- **What the exercise asks**:
Among the lines below, take the one holding "A constructor keeps", the one holding "(value : BitVec 8)", and all lines between them. Set them down exactly.

Records from a data source:
────────────────────────────────────────

-- ==== Sys2Proof/Syntax.lean ====
section
/-! DEFINITION. The command set (30_encoding.md rules R73 to R84): one constructor for each row of spec/opcode_table.json.
A constructor keeps every bit of its word outside the fixed ones, the reserved bits among them, so that no word is
lost in decoding (R80: decoding is total on every 32-bit word). -/

namespace Sys2Proof

/-- The commands, one constructor for each row of the opcode table. -/
inductive Instr where
  /-- MIC_SET (R76): reserved bits 27:1, EN = w[0]. -/
  | micSet (resv : BitVec 27) (en : BitVec 1)
  /-- EQ_SET (R77): reserved bits 27:11, BAND = w[10:8], VALUE = w[7:0]. -/
  | eqSet (resv : BitVec 17) (band : BitVec 3) (value : BitVec 8)
  /-- COLOR_SET (R78): reserved bit 27, RED = w[26:18], GREEN = w[17:9], BLUE = w[8:0]. -/
  | colorSet (resv : BitVec 1) (red green blue : BitVec 9)
  /-- RESERVED, OP = 0x0 (R81): the other 28 bits. -/
  | reserved0 (rest : BitVec 28)
  /-- RESERVED, OP = 0x4..0x7 (R81): w[29:28], then the other 28 bits. -/
  | reserved4to7 (sub : BitVec 2) (rest : BitVec 28)
  /-- RESERVED, OP = 0x8..0xF (R81): w[30:28], then the other 28 bits. -/
  | reserved8toF (sub : BitVec 3) (rest : BitVec 28)
  deriving DecidableEq, Repr

/-- One row of the opcode table: a word w is of the row when w AND mask = pattern; reserved is the row's reserved-zero
mask, and frames the length of its sequence. -/
structure OpcodeRow where
  mnemonic : String
  pattern : Word
  mask : Word
  reserved : Word
  frames : Nat
  deriving DecidableEq, Repr

end Sys2Proof
end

────────────────────────────────────────

- **Solution to this exercise**:
A constructor keeps every bit of its word outside the fixed ones, the reserved bits among them, so that no word is
lost in decoding (R80: decoding is total on every 32-bit word). -/

namespace Sys2Proof

/-- The commands, one constructor for each row of the opcode table. -/
inductive Instr where
  /-- MIC_SET (R76): reserved bits 27:1, EN = w[0]. -/
  | micSet (resv : BitVec 27) (en : BitVec 1)
  /-- EQ_SET (R77): reserved bits 27:11, BAND = w[10:8], VALUE = w[7:0]. -/
  | eqSet (resv : BitVec 17) (band : BitVec 3) (value : BitVec 8)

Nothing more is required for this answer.